KBDV
- Leesville, Louisiana; United States;
- Broadcast area: Leesville, DeRidder and surrounding areas
- Frequency: 92.7 MHz (HD Radio)
- Branding: Eagle 92.7

Programming
- Format: Adult contemporary
- Affiliations: Westwood One

Ownership
- Owner: BDC Radio; (Baldridge-Dumas Communications, Inc.);
- Sister stations: KDBH-FM, KVCL-FM, KZBL, KTHP, KTEZ, KWLV, KWLA

History
- First air date: January 14, 2008
- Call sign meaning: Baldridge-Dumas n Leesville

Technical information
- Licensing authority: FCC
- Facility ID: 170938
- Class: A
- ERP: 6,000 watts
- HAAT: 100 meters (330 ft)
- Transmitter coordinates: 31°7′7″N 93°11′12″W﻿ / ﻿31.11861°N 93.18667°W

Links
- Public license information: Public file; LMS;
- Website: bdcradio.com

= KBDV =

Radio station in Leesville, Louisiana

KBDV (92.7 MHz, "Eagle 92.7") is an American radio station broadcasting an adult contemporary music format.
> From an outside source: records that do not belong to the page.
/-- SPOT and its refusals in the order of R109; SPOT TRIGGER with its template, drop and refusals. How spot work
ends: a result joins the buffer of four, or overruns it by the overrun mode with SPOT-OVERRUN, and SPOT-DONE
follows; SPOT STOP empties the queue and replies, or is held while a spot is in progress; SPOT READ takes out up
to four results, the oldest first. FRAME_SLOT_END at a spot's last sample: its value, judged, is written into the
record it serves and offered to the result buffer, OK with its guard judgement and INVALID after a bad sample; an
EXCURSION raises SHADE-GUARD first, and the eighth INVALID in a row HEAD-FAILED. With a SPOT STOP held the spot
ends ABANDONED instead at the end of any frame slot, and every held reply joins after it. A set staged behind the
spot becomes active after its result, before those replies. That SPOT's reply joins before its MISSED result is
the model's choice (log 9). -/
def Obligations.SpotsJoinAndEnd : Prop :=
  ((∀ (tag : Byte) (i : Fin 6) (k g : Nat) (t : SpotTarget) (s : State), k ≤ 4 → g ≤ 255 →
    (∀ n, t = .number n → 1 ≤ n ∧ n ≤ 4294967295) →
    (s.wtb.line = .idle ∨ s.wtb.line = .fault →
      exec (.spot tag i.val k (some t) g) s = .next (answer tag 0x2B#8 .wrongState [] s)) ∧
    (s.wtb.line ≠ .idle → s.wtb.line ≠ .fault →
      (s.smu.heldStops ≠ [] → exec (.spot tag i.val k (some t) g) s = .next (answer tag 0x2B#8 .busy [] s)) ∧
      (s.smu.heldStops = [] → 4 ≤ s.smu.contexts.length →
        exec (.spot tag i.val k (some t) g) s = .next (answer tag 0x2B#8 .full (le1 0) s)) ∧
      (s.smu.heldStops = [] → s.smu.contexts.length < 4 → (∀ n, t = .number n → s.tku.passedShade n = false) →
        exec (.spot tag i.val k (some t) g) s = .next { answer tag 0x2B#8 .ok [] s with smu := { s.smu with
          contexts := s.smu.contexts ++ [⟨i, k, t, none, decide (t = .immediate), g, .link⟩], standing := none } }) ∧
      (∀ n, s.smu.heldStops = [] → s.smu.contexts.length < 4 → t = .number n → s.tku.passedShade n = true →
        exec (.spot tag i.val k (some t) g) s = .next (offerResult ⟨g, .link, i, some n, .missed, none, none⟩
          { answer tag 0x2B#8 .ok [] s with smu := { s.smu with
            standing := if s.smu.contexts = [] ∧ s.smu.params.keep = true then
              some ⟨i, k, t, none, false, g, .link⟩ else none } })))) ∧
  (∀ (tag : Byte) (i k g : Nat) (t : Coded SpotTarget) (s : State),
    5 < i ∨ 4 < k ∨ 255 < g ∨ t = none ∨ t = some (.number 0) →
    exec (.spot tag i k t g) s = .next (answer tag 0x2B#8 .badValue [] s)) ∧
  (∀ (tag : Byte) (s : State),
    (s.wtb.line = .idle ∨ s.wtb.line = .fault →
      exec (.spotTrigger tag) s = .next (answer tag 0x2C#8 .wrongState [] s)) ∧
    (s.wtb.line ≠ .idle → s.wtb.line ≠ .fault →
      (s.smu.heldStops ≠ [] → exec (.spotTrigger tag) s = .next (answer tag 0x2C#8 .busy [] s)) ∧
      (s.smu.heldStops = [] → s.smu.contexts = [] → s.smu.standing = none →
        exec (.spotTrigger tag) s = .next (answer tag 0x2C#8 .ok (le1 0)
          { s with smu := { s.smu with drops := if s.smu.drops < 255 then s.smu.drops + 1 else 255 } })) ∧
      (s.smu.heldStops = [] → 4 ≤ s.smu.contexts.length →
        exec (.spotTrigger tag) s = .next (answer tag 0x2C#8 .full (le1 0) s)) ∧
      (∀ c, s.smu.heldStops = [] → s.smu.contexts.length < 4 →
        s.smu.contexts.getLast? = some c ∨ (s.smu.contexts = [] ∧ s.smu.standing = some c) →
        exec (.spotTrigger tag) s = .next (answer tag 0x2C#8 .ok (le1 1) { s with smu := { s.smu with
          contexts := s.smu.contexts ++ [⟨c.slot, c.k, if c.target = .immediate then .immediate else .next, none,
            decide (c.target = .immediate), c.tag, .link⟩]
          standing := none } }))))) ∧
  ((∀ (r : SpotResult) (s : State),
    (s.smu.results.length < 4 → offerResult r s = raise .spotDone r.tag (r.number.getD 0)
      { s with smu := { s.smu with results := s.smu.results ++ [r] } }) ∧
    (∀ old rest, 4 ≤ s.smu.results.length → s.smu.params.overwrite = true → s.smu.results = old :: rest →
      offerResult r s = raise .spotDone r.tag (r.number.getD 0) (raise .spotOverrun old.tag (old.number.getD 0)
        { s with smu := { s.smu with results := rest ++ [r] } })) ∧
    (4 ≤ s.smu.results.length → s.smu.params.overwrite = false →
      offerResult r s = raise .spotDone r.tag (r.number.getD 0)
        (raise .spotOverrun r.tag (r.number.getD 0) s))) ∧
  (∀ (tag : Byte) (s : State),
    (s.smu.spotInProgress = none → exec (.spotStop tag) s = .next (pushReply
      ⟨.spotStop, tag, 0x2D#8, .ok, le1 s.smu.contexts.length, false⟩
      { s with smu := { s.smu with contexts := [], standing := none } })) ∧
    (s.smu.spotInProgress.isSome = true → exec (.spotStop tag) s = .next { s with smu := { s.smu with
      contexts := [], standing := none
      heldStops := s.smu.heldStops ++ [⟨tag, s.smu.contexts.length⟩] } })) ∧
  (∀ (tag : Byte) (n : Nat) (s : State),
    (1 ≤ n → n ≤ 4 → exec (.spotRead tag n) s = .next (answer tag 0x2E#8 .ok
      (le1 (min n s.smu.results.length) ++ (s.smu.results.take n).flatMap SpotResult.bytes)
      { s with smu := { s.smu with results := s.smu.results.drop n } })) ∧
    (n = 0 ∨ 4 < n → exec (.spotRead tag n) s = .next (answer tag 0x2E#8 .badValue [] s)))) ∧
  (∀ (b m : Measurement) (e : Exchange) (c : SpotContext) (s : State), s.smu.bus = some b → b.exchange = some e →
    b.user = .spot c →
    (∀ v, e.answer = some (.good v) → m = { b with
      exchange := none, taken := b.taken + 1, sums := ⟨b.sums.r + v.r, b.sums.g + v.g, b.sums.b + v.b⟩ }) →
    (e.answer = none ∨ e.answer = some .bad → m = { b with exchange := none, taken := b.taken + 1, bad := true }) →
    let applied : Fin 6 → State → State := fun i u => match u.smu.staged[i] with
      | some f => { u with smu := { u.smu with active := u.smu.active.set i f, staged := u.smu.staged.set i none } }
      | none => u
    let number : Option Nat := match c.target with
      | .immediate => none
      | .next => c.bound
      | .number n => some n
    let free : State := { s with smu := { s.smu with bus := none } }
    let entered : ShadeReading → Bool → State → State := fun rd excursion u => { u with tku := { u.tku with
      track := u.tku.track.map (fun r => if some r.number = number ∧ (r.shade.getD []).length < 6 then { r with
        shade := some (r.shade.getD [] ++ [⟨b.slot, rd⟩])
        defects := { r.defects with
          shadeA := r.defects.shadeA || (excursion && decide (b.slot.val < 3))
          shadeB := r.defects.shadeB || (excursion && decide (3 ≤ b.slot.val)) } } else r) } }
    let counted : Nat → State → State := fun k u =>
      { u with smu := { u.smu with faults := u.smu.faults.set b.slot k } }
    (2 ^ b.k ≤ b.taken + 1 → s.smu.heldStops = [] →
      (∀ v, m.bad = false → v = factorValues s.smu.active[b.slot] m.sums b.k →
        (s.smu.outside b.slot true v = false → exec .frameSlotEnd s = .next (applied b.slot (offerResult
          ⟨c.tag, c.source, c.slot, number, .ok, some v, some false⟩ (counted 0 (entered (.ok v) false free))))) ∧
        (s.smu.outside b.slot true v = true → exec .frameSlotEnd s = .next (applied b.slot (offerResult
          ⟨c.tag, c.source, c.slot, number, .ok, some v, some true⟩
          (counted 0 (entered (.excursion v) true (raise .shadeGuard b.slot.val (number.getD 0) free))))))) ∧
      (m.bad = true →
        (s.smu.faults[b.slot] + 1 < 8 → exec .frameSlotEnd s = .next (applied b.slot (offerResult
          ⟨c.tag, c.source, c.slot, number, .invalid, none, none⟩
          (counted (s.smu.faults[b.slot] + 1) (entered .invalid false free))))) ∧
        (8 ≤ s.smu.faults[b.slot] + 1 → exec .frameSlotEnd s = .next (applied b.slot (offerResult
          ⟨c.tag, c.source, c.slot, number, .invalid, none, none⟩
          (raise .headFailed b.slot.val (number.getD 0) (counted 0 (entered .invalid false { free with
            smu := { free.smu with enables := s.smu.enables.set b.slot false } })))))))) ∧
    (s.smu.heldStops ≠ [] → ∃ w,
      w = applied c.slot (offerResult ⟨c.tag, c.source, c.slot, number, .abandoned, none, none⟩ free) ∧
      exec .frameSlotEnd s = .next (s.smu.heldStops.foldl
        (fun t h => pushReply ⟨.spotStop, h.tag, 0x2D#8, .ok, le1 h.removed, false⟩ t)
        { w with smu := { w.smu with heldStops := [] } })))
Licensed to Leesville, Louisiana, United States, the station is currently owned by Baldridge-Dumas Communications, Inc.

==History==
The Federal Communications Commission issued a construction permit for the station on May 18, 2007. The station was assigned the KBDV call sign on January 14, 2008, and received its license to cover on September 18, 2008.